Pricing / entry cost for this tool
michaell at unimelb.edu.au
Fri Nov 25 18:45:26 CST 2005
On 27/11/2005, at 9:13 AM, use-revolution-request at lists.runrev.com
>> I have a couple of educational titles being sold by my University
>> that cost the same number of Australian dollars to Harvard as they do
>> to universities in Africa. It doesn't seem fair. Perhaps software
>> prices could be adjusted for the average (modal) wage in a country.
>> It wouldn't harm me for people in low wage countries to pay me almost
>> nothing instead of absolutely nothing...
> I don't currently make money from writing software - I make utilities
> for my own use. But if I did sell software I don't think I'd be
> interested in getting paid 3rd world wages (no offense intended - just
> don't know another way to say it) and paying U.S. rates for my
> food etc.
Making your software available at locally-affordable rates should not
influence your ability to charge appropriate amounts in your country.

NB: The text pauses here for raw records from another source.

-- ==== Sys2Proof/Certificates/Slice0/Obligations.lean ====
section
/-! DEFINITION. The statements for the provers. A statement holds for every state unless it says otherwise; one that rests
on a choice of the model names its log entry. -/

section Statements

open Sys2Proof Sys2Proof.Machine

/-! ## Steps -/

/-- A step takes the command at the front of the queue and runs it on the rest. -/
def Obligations.StepRunsFrontCommand : Prop :=
  ∀ (i : Instr) (rest : List Instr) (s : State), s.pending = i :: rest → step s = exec i { s with pending := rest }

/-- A step on an empty queue is one idle step (the model's choice, log 2): it leaves the queue and the reset condition and
does nothing else in reset (log 25). When a timer stands at 0, one timer that does expires, as its expiry command has it
(which one, and what the second evaluator delivers, are free: logs 4 and 5). When none does, 1 ms passes: every running
timer has 1 ms less (leases and graces only where they run) and nothing else changes. The timers are those the state
holds, each under its name. -/
def Obligations.IdleStepPassesOneMs : Prop :=
  ∀ s : State, s.pending = [] →
    (∃ t, step s = .next t ∧ t.pending = [] ∧ t.power = s.power ∧ t.clock = s.clock + 1 ∧
      (s.inReset = true → t = { s with clock := s.clock + 1 }) ∧
      ((∃ n, s.timer n = some 0) →
        ∃ n e u, s.timer n = some 0 ∧ exec (expiryCommand e n) s = .next u ∧ t = { u with clock := s.clock + 1 }) ∧
      (s.inReset = false → (∀ n, s.timer n ≠ some 0) →
        let later := fun timer : Timer => timer.map (fun n => n - 1)
        t = { s with
          clock := s.clock + 1
          vote := { s.vote with deadline := later s.vote.deadline }
          lanes := t.lanes
          ballots := s.ballots.map (fun x => { x with lifetime := x.lifetime - 1 })
          output := { s.output with channels := t.output.channels }
          staging := t.staging } ∧
        (∀ l, t.lanes.row l = (if MembershipTimersRun s
          then { s.lanes.row l with lease := later (s.lanes.row l).lease, grace := later (s.lanes.row l).grace }
          else s.lanes.row l)) ∧
        (∀ l, t.staging.row l = { s.staging.row l with sealTimer := later (s.staging.row l).sealTimer }) ∧
        ∀ c, t.channelOutput c = { s.channelOutput c with
          settle := later (s.channelOutput c).settle, mismatch := later (s.channelOutput c).mismatch })) ∧
    (s.inReset = true → ∀ n, s.timer n = none) ∧
    (s.inReset = false →
      s.timer .deadline = s.vote.deadline ∧
      (∀ l, (MembershipTimersRun s →
          s.timer (.lease l) = (s.lanes.row l).lease ∧ s.timer (.grace l) = (s.lanes.row l).grace) ∧
        (¬ MembershipTimersRun s → s.timer (.lease l) = none ∧ s.timer (.grace l) = none) ∧
        s.timer (.sealing l) = (s.staging.row l).sealTimer) ∧
      (BallotLaw s → ∀ x ∈ s.ballots, s.timer (.lifetime x.slot) = some x.lifetime) ∧
      (∀ i, (∀ x ∈ s.ballots, x.slot ≠ i) → s.timer (.lifetime i) = none) ∧
      ∀ c, s.timer (.settle c) = (s.channelOutput c).settle ∧
        s.timer (.mismatch c) = (s.channelOutput c).mismatch)

/-- An expiry takes place only when its timer stands at 0 (log 3), the completion of a seal only while its seal is in
flight. So the event that stops a timer or starts it again, when it is taken first, keeps the expiry from taking place:
after a KEEPALIVE neither the lease nor the grace of its lane expires, and after any command that changes a channel's
drive value its settle does not expire. -/
def Obligations.ExpiryTakesPlaceOnlyWhenDue : Prop :=
  (∀ (s : State) (n : TimerName) (e : Option Evaluation), (∀ l, n ≠ .sealing l) → s.timer n ≠ some 0 →
    exec (expiryCommand e n) s = .next s) ∧
  (∀ (s : State) (l : Lane), s.timer (.sealing l) = none → exec (.sealCompletion l) s = .next s) ∧
  (∀ (s t : State) (l : Lane) (q : Byte) (e : Option Evaluation), Takes s l q [] → s.device ≠ .lockout →
    s.laneState l = .candidate ∨ s.laneState l = .voting ∨ (s.laneState l = .suspect ∧ s.device = .running ∧
      (s.lanes.row l).returnPending = false) →
    1 ≤ s.config.lease → ((s.lanes.row l).grace.isSome = true → s.laneState l = .suspect) →
    exec (.keepalive l q []) s = .next t →
    exec (.leaseExpiry l e) t = .next t ∧ exec (.graceExpiry l) t = .next t) ∧
  ∀ (i : Instr) (s t : State) (c : Channel), ImagesValid s → exec i s = .next t →
    (t.channelOutput c).drive ≠ (s.channelOutput c).drive → exec (.settleExpiry c) t = .next t

/-- Every command has an effect and none stops the part; no command touches the queue of commands or the idle count. None
but a reset command touches the reset condition, and while the part is held in reset none of them changes anything except
the transaction of a link. -/
def Obligations.EveryCommandAnswersNext : Prop :=
  ∀ (i : Instr) (s : State), ∃ t, exec i s = .next t ∧ t.pending = s.pending ∧ t.clock = s.clock ∧
    (isResetCommand i = false → t.power = s.power ∧
      (s.inReset = true → t.toBlocks = s.toBlocks ∧ t.staging = s.staging ∧
        ∀ l, ∃ x, (x = .none ∨ x = .dead ∨ x = (s.ports.row l).transaction) ∧
          t.ports.row l = { s.ports.row l with transaction := x }))

/-! ## Resets -/

/-- POWER_ON_RESET, BROWN_OUT and RSTN_ASSERT leave every block, staging area and port at its reset value, and so do
POWER_ON_RESET_END and RSTN_RELEASE when they end their reset; RSTN keeps the LOCKOUT record, the others clear it. Without
that reset in force POWER_ON_RESET_END and RSTN_RELEASE do nothing (log 17). -/
def Obligations.ResetsLeaveTheResetState : Prop :=
  ∀ s : State,
    (∃ t, exec .powerOnReset s = .next t ∧ exec .brownOut s = .next t ∧ HoldsResetState t none ∧
      HoldsResetPorts s t ∧ t.power = ⟨true, s.power.rstnLow⟩ ∧ t.clock = s.clock ∧ t.pending = s.pending) ∧
    (∃ t, exec .rstnAssert s = .next t ∧ HoldsResetState t s.lockoutRecord ∧ HoldsResetPorts s t ∧
      t.power = ⟨s.power.supplyReset, true⟩ ∧ t.clock = s.clock ∧ t.pending = s.pending) ∧
    (s.power.supplyReset = true →
      ∃ t, exec .powerOnResetEnd s = .next t ∧ HoldsResetState t none ∧ HoldsResetPorts s t ∧
        t.power = ⟨false, s.power.rstnLow⟩ ∧ t.clock = s.clock ∧ t.pending = s.pending) ∧
    (s.power.supplyReset = false → exec .powerOnResetEnd s = .next s) ∧
    (s.power.rstnLow = true →
      ∃ t, exec .rstnRelease s = .next t ∧ HoldsResetState t s.lockoutRecord ∧ HoldsResetPorts s t ∧
        t.power = ⟨s.power.supplyReset, false⟩ ∧ t.clock = s.clock ∧ t.pending = s.pending) ∧
    (s.power.rstnLow = false → exec .rstnRelease s = .next s)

Locally-affordable would be higher in the USA than in Brazil, and
higher in Brazil than in Zaire.
> If you're rich and don't care, you can give your software
> away. I'm sure many of the pros on this list who make money
> program because they like doing so. I'm sure the RunRev people love
> they do. But we all have bills to pay too.
> When someone sets a price on a piece of software, I get to decide if
> that's worth my money.
You've missed the point. If you only use a US-centric view of
economic values then you leave out most of the people alive. What is
offensive about asking a locally-affordable price for a product that
has no cost for reproduction once produced?
> I don't figure it's their job to make sure I can
> afford it - they don't owe me a thing (which is the attitude that
> socialism breeds IMHO, sorry to digress into politics!).
Given how we have gotten to the current world financial model, it
would be more likely that we owe them than they owe us! Remember that
the unequal distribution of wealth has come from the unequal
distribution of power, not the unequal distribution of worth. It
serves the ruling minority interests to equate means and success with
moral worth, but we should be able to see beyond it.
> Certainly it's
> noble to want to see everyone have access to good software. But having
> directed a local soup kitchen for 6 years, I can tell you there are
> people in the U.S. who are desperately poor. Who would administrate a
> system that would charge based on income? I think I would always be
> poor when I went to make my purchases!
> Marty Knapp
I hope that you are kidding about that last comment, or at least
exaggerating to illustrate a possible abuse of the proposed system.
At the moment, in your country and mine, the very wealthy pay very
little tax. The inevitability of abuse and loopholes should not be
taken as a reason not to attempt to improve something.